HomePub Dataset: Publication Strings from Academic Homepages

HomePub is a dataset that contains 2,500 academic homepages collected from 100 universities around the world. In the HomePub dataset, each publication string is labeled. See the paper below for details:

This data is under the RECEX SHARED SOURCE LICENSE version 1.0

Please cite the above paper if you intend to use this dataset. If you have inquiries about the dataset, please contact (homepub DOT dataset AT gmail DOT com). If you have general inquiries about the research paper, please contact Prof Rui Zhang

How to Get this Dataset

More Information about the HomePub dataset

We have collected visible texts from the webpages and then manually tagged all the publication strings in them. During tagging, we mark the beginning and ending byte offsets of each publication string. Each publication string in HomePub dataset is annotated by two annotators. Disagreement is resolved by a third annotator. Tagging of publication lists is time-consuming, especially when the researcher has a long publication list. We have developed a program PageTagger to assist the tagging. On average, it takes about 2.5 minutes to tag one academic homepage when using the PageTagger tool.

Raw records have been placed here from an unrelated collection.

-- ==== Sys2Proof/Tests/Slice0.lean ====
section
/-! SUPPORT. The package's own tests: ill-formed terms, words written out from 30_encoding.md R72, one step of each command
against the values of spec/95_test_vectors.md, and a witness for the hypotheses of every statement. -/

namespace Sys2Proof.Tests

open Sys2Proof Sys2Proof.Machine

/-! ### Helpers -/

/-- A machine with one context. -/
def machine (c : Context) : State := { State.resetWith 1 with ctxs := [c] }

/-- A context with `m` pending, as `INIT; FEED m` leaves it for a short `m`. -/
def pendingCtx (m : Bytes) : Context :=
  ⟨Config.iv, toBlock m, BitVec.ofNat 7 m.length, BitVec.ofNat 61 m.length, .accum⟩

/-- `CTX[0]` just initialised. -/
def freshCtx : Context := initContext Context.reset

/-- A context one byte below the limit of the counter (section 8 of the vectors). -/
def nearlyFull : Context := ⟨Config.iv, Vector.replicate 64 0, 62, BitVec.ofNat 61 (2 ^ 61 - 2), .accum⟩

/-- A context at the limit of the counter. -/
def full : Context := ⟨Config.iv, Vector.replicate 64 0, 63, BitVec.ofNat 61 (2 ^ 61 - 1), .accum⟩

def doneCtx : Context := ⟨HashState.zero, Vector.replicate 64 0, 0, 0, .finalized⟩

/-- The last response of a step that answered a next state. -/
def answer : Host.Outcome State Fault Refusal → Option Response
  | .next t => t.responses.getLast?
  | .fault _ => none
  | .refused _ => none

/-- `CTX[n]` after a step that answered a next state. -/
def contextAfter (n : Nat) : Host.Outcome State Fault Refusal → Option Context
  | .next t => t.ctxs[n]?
  | .fault _ => none
  | .refused _ => none

/-- `FAULT` after a step that answered a next state. -/
def faultAfterStep : Host.Outcome State Fault Refusal → Option Bool
  | .next t => some t.fault
  | .fault _ => none
  | .refused _ => none

/-! ### Well-formedness: one ill-formed term for each check -/

theorem test_wellFormed_accepts : (Instr.feed 1 [[0x61]]).wellFormed 2 = true := by decide
theorem test_wellFormed_refuses_missing_context : (Instr.init 2 []).wellFormed 2 = false := by decide
theorem test_wellFormed_refuses_surplus_packet : (Instr.init 0 [[]]).wellFormed 2 = false := by decide
theorem test_wellFormed_refuses_missing_packet : (Instr.combine [[]]).wellFormed 2 = false := by decide

/-! ### Decoding: words written out from R71 and R72 -/

theorem test_decode_init : decode 16 ⟨0b01010001, []⟩ = .ok (.init 5 []) := by decide
theorem test_decode_feed : decode 16 ⟨0b00010010, [[0x61]]⟩ = .ok (.feed 1 [[0x61]]) := by decide
theorem test_decode_final : decode 16 ⟨0b11110011, []⟩ = .ok (.final 15 []) := by decide
theorem test_decode_digest : decode 16 ⟨0b00000100, [[]]⟩ = .ok (.digest [[]]) := by decide
theorem test_decode_combine : decode 16 ⟨0b00000101, [[1], [2]]⟩ = .ok (.combine [[1], [2]]) := by decide
theorem test_decode_auth : decode 16 ⟨0b00000110, [[1], [2]]⟩ = .ok (.auth [[1], [2]]) := by decide
theorem test_encode_feed : encode (.feed 1 [[0x61]]) = ⟨0x12, [[0x61]]⟩ := by decide
/-- P5: the words `00`, `14` and, with two contexts, `21`. -/
theorem test_decode_illegal :
    decode 2 ⟨0x00, []⟩ = .error .reservedOp ∧ decode 2 ⟨0x0f, []⟩ = .error .reservedOp ∧
    decode 2 ⟨0x14, [[0x61, 0x62, 0x63]]⟩ = .error .contextNotZero ∧
    decode 2 ⟨0x21, []⟩ = .error .noSuchContext := by decide
/-- R77: `3 * NCTX + 3` of the 256 words are legal; here for the two ends of the range of `NCTX`. -/
theorem test_legal_word_count :
    ((List.range 256).filter fun w => (decode 16 ⟨BitVec.ofNat 8 w, []⟩).toOption.isSome).length = 3 * 16 + 3 ∧
    ((List.range 256).filter fun w => (decode 1 ⟨BitVec.ofNat 8 w, []⟩).toOption.isSome).length = 3 * 1 + 3 := by
  decide +kernel
theorem test_table_word_runs :
    decodeTableWord 8 5 = some (.combine [List.replicate 20 0, List.replicate 20 0]) ∧
    answer (step (State.reset.withFetchWord 8 1)) = some ⟨.ok, []⟩ := by decide

/-! ### The units (sections 2 and 3 of the vectors) -/

theorem test_rotl : rotl 0x80000001 1 = 0x00000003 ∧ rotl 0xefcdab89 30 = 0x7bf36ae2 ∧ rotl 0x67452301 5 = 0xe8a4602c := by
  decide
theorem test_selectors :
    ch 0xaaaaaaaa 0xcccccccc 0xf0f0f0f0 = 0xd8d8d8d8 ∧ parity 0xaaaaaaaa 0xcccccccc 0xf0f0f0f0 = 0x96969696 ∧
    maj 0xaaaaaaaa 0xcccccccc 0xf0f0f0f0 = 0xe8e8e8e8 := by decide
/-- Section 3.3: the block `00 01 .. 3f`. -/
theorem test_schedule :
    ((expand (toBlock ((List.range 64).map (BitVec.ofNat 8)))).getD 19 0,
      (expand (toBlock ((List.range 64).map (BitVec.ofNat 8)))).getD 79 0) = (0x181a1c1e, 0xc47818a4) := by
  decide +kernel
/-- Section 3.3: the zero state with the zero block. -/
theorem test_compress_zero : compress HashState.zero (Vector.replicate 64 0) =
    ⟨0x9e1547ed, 0x57ec91c2, 0x30fa8bc8, 0xc7785a54, 0xa7efa5e3⟩ := by decide +kernel
/-- Section 3.3: 64 bytes `ff` from `IV`. -/
theorem test_compress_ones : compress Config.iv (Vector.replicate 64 0xff) =
    ⟨0xbafbc2c8, 0x7c333226, 0x03f38e06, 0xc3e0f79c, 0x1f1b1475⟩ := by decide +kernel

/-! ### One step of each command (sections 4 to 9 of the vectors) -/

/-- P1, first command. -/
theorem test_init : contextAfter 0 (exec (.init 0 []) (machine doneCtx)) =
    some ⟨⟨0x67452301, 0xefcdab89, 0x98badcfe, 0x10325476, 0xc3d2e1f0⟩, Vector.replicate 64 0, 0, 0, .initialized⟩ := by
  decide
/-- Section 8: `INIT` with one packet. -/
theorem test_init_surplus : answer (exec (.init 0 [[]]) (machine doneCtx)) = some ⟨.errInput, []⟩ := by decide

/-- Section 5: 60 bytes pending, ten more: four top up the buffer, six remain. -/
theorem test_feed_flush :
    (contextAfter 0 (exec (.feed 0 [(List.range 10).map fun j => BitVec.ofNat 8 (60 + j)])
      (machine (pendingCtx ((List.range 60).map (BitVec.ofNat 8)))))).map
        (fun c => (c.h, c.count, c.buflen, memRead c 0 6)) =
    some (⟨0xb9ac757b, 0xbc297925, 0x2e227274, 0x06872f94, 0xcbea56a1⟩, 70, 6, [0x40, 0x41, 0x42, 0x43, 0x44, 0x45]) := by
  decide +kernel
/-- Section 8: `COUNT` = `2^61 - 2`, one byte accepted; at `2^61 - 1`, one byte refused, the context unchanged. -/
theorem test_feed_limit :
    answer (exec (.feed 0 [[0x61]]) (machine nearlyFull)) = some ⟨.ok, []⟩ ∧
    answer (exec (.feed 0 [[0x61]]) (machine full)) = some ⟨.errOverflow, []⟩ ∧
    contextAfter 0 (exec (.feed 0 [[0x61]]) (machine full)) = some full ∧
    faultAfterStep (exec (.feed 0 [[0x61]]) (machine full)) = some true := by decide +kernel

/-- P1: `"abc"` pending. -/
theorem test_final_abc : answer (exec (.final 0 []) (machine (pendingCtx [0x61, 0x62, 0x63]))) =
    some ⟨.ok, [0xa9, 0x99, 0x3e, 0x36, 0x47, 0x06, 0x81, 0x6a, 0xba, 0x3e, 0x25, 0x71, 0x78, 0x50, 0xc2, 0x6c, 0x9c, 0xd0,
      0xd8, 0x9d]⟩ := by decide +kernel
/-- Section 4: 56 bytes `61` pending, two extra blocks. -/
theorem test_final_two_blocks : answer (exec (.final 0 []) (machine (pendingCtx (List.replicate 56 0x61)))) =
    some ⟨.ok, [0xc2, 0xdb, 0x33, 0x0f, 0x60, 0x83, 0x85, 0x4c, 0x99, 0xd4, 0xb5, 0xbf, 0xb6, 0xe8, 0xf2, 0x9f, 0x20, 0x1b,
      0xe6, 0x99]⟩ := by decide +kernel
/-- Section 8: `FINAL` on a finalized context. -/
theorem test_final_twice : answer (exec (.final 0 []) (machine doneCtx)) = some ⟨.errUsage, []⟩ ∧
    contextAfter 0 (exec (.final 0 []) (machine doneCtx)) = some doneCtx ∧
    faultAfterStep (exec (.final 0 []) (machine doneCtx)) = some true := by decide

/-- T1: the empty message. -/
theorem test_digest_empty : answer (exec (.digest [[]]) State.reset) =
    some ⟨.ok, [0xda, 0x39, 0xa3, 0xee, 0x5e, 0x6b, 0x4b, 0x0d, 0x32, 0x55, 0xbf, 0xef, 0x95, 0x60, 0x18, 0x90, 0xaf, 0xd8,
      0x07, 0x09]⟩ := by decide +kernel
/-- Section 4: 119 bytes `61`. -/
theorem test_digest_119 : answer (exec (.digest [List.replicate 119 0x61]) State.reset) =
    some ⟨.ok, [0xee, 0x97, 0x10, 0x65, 0xaa, 0xa0, 0x17, 0xe0, 0x63, 0x2a, 0x8c, 0xa6, 0xc7, 0x7b, 0xb3, 0xbf, 0x8b, 0x1d,
      0xfc, 0x56]⟩ := by decide +kernel

/-- Section 6: `COMBINE z, z` for 20 zero bytes. -/
theorem test_combine_zero : answer (exec (.combine [List.replicate 20 0, List.replicate 20 0]) State.reset) =
    some ⟨.ok, [0xb8, 0x0d, 0xe5, 0xd1, 0x38, 0x75, 0x85, 0x41, 0xc5, 0xf0, 0x52, 0x65, 0xad, 0x14, 0x4a, 0xb9, 0xfa, 0x86,
      0xd1, 0xdb]⟩ := by decide +kernel
/-- Section 6: 20 and 21 bytes. -/
theorem test_combine_length : answer (exec (.combine [List.replicate 20 0, List.replicate 21 0]) State.reset) =
    some ⟨.errLength, []⟩ := by decide

/-- Section 7: `"Hi There"` with the key `20*0b`. -/
theorem test_auth_short_key :
    answer (exec (.auth [[0x48, 0x69, 0x20, 0x54, 0x68, 0x65, 0x72, 0x65], List.replicate 20 0x0b]) State.reset) =
    some ⟨.ok, [0xb6, 0x17, 0x31, 0x86, 0x55, 0x05, 0x72, 0x64, 0xe2, 0x8b, 0xc0, 0xb6, 0xfb, 0x37, 0x8c, 0x8e, 0xf1, 0x46,
      0xbe, 0x00]⟩ := by decide +kernel
/-- Section 7: `"abc"` with the key `65*01`, which is hashed. -/
theorem test_auth_long_key :
    answer (exec (.auth [[0x61, 0x62, 0x63], List.replicate 65 0x01]) State.reset) =
    some ⟨.ok, [0x1f, 0x97, 0xcf, 0x31, 0x85, 0x0b, 0xd6, 0x79, 0x88, 0x4b, 0x65, 0x2b, 0x2b, 0xcd, 0x27, 0x32, 0x4e, 0x4e,
      0x9c, 0xbd]⟩ := by decide +kernel

/-- R290: reset clears `FAULT` and returns the context to `UNINIT`. -/
theorem test_reset_event :
    (contextAfter 0 (step { machine full with fault := true, input := [.reset] })).map Context.phase = some .uninit ∧
    faultAfterStep (step { machine full with fault := true, input := [.reset] }) = some false := by decide

/-- R251: the codes. -/
theorem test_status_codes :
    [Status.ok, .errInput, .errLength, .errUsage, .errOverflow, .errIllegal].map Status.code = [0, 1, 2, 3, 4, 5] := by
  decide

The following table shows some basic statistical results about the HomePub dataset. Among all the 2,500 annotated pages in the HomePub dataset, 2,188 (87.52%) are academic homepages, while 312 (12.48%) are misclassified as academic homepages. Among the 2,188 academic homepages, 723 homepages (33.04%) contain publication lists, which consist of a total of 13,237 publication strings. On average, there are 732.1 (std=1583.3) tokens, 89.9 (std=141.6) lines, and 18.3 (std=35.4) publication strings per homepage. Each publication string contains 215.8 (std=93.1) characters and 49.2 (std=22.9) tokens on average.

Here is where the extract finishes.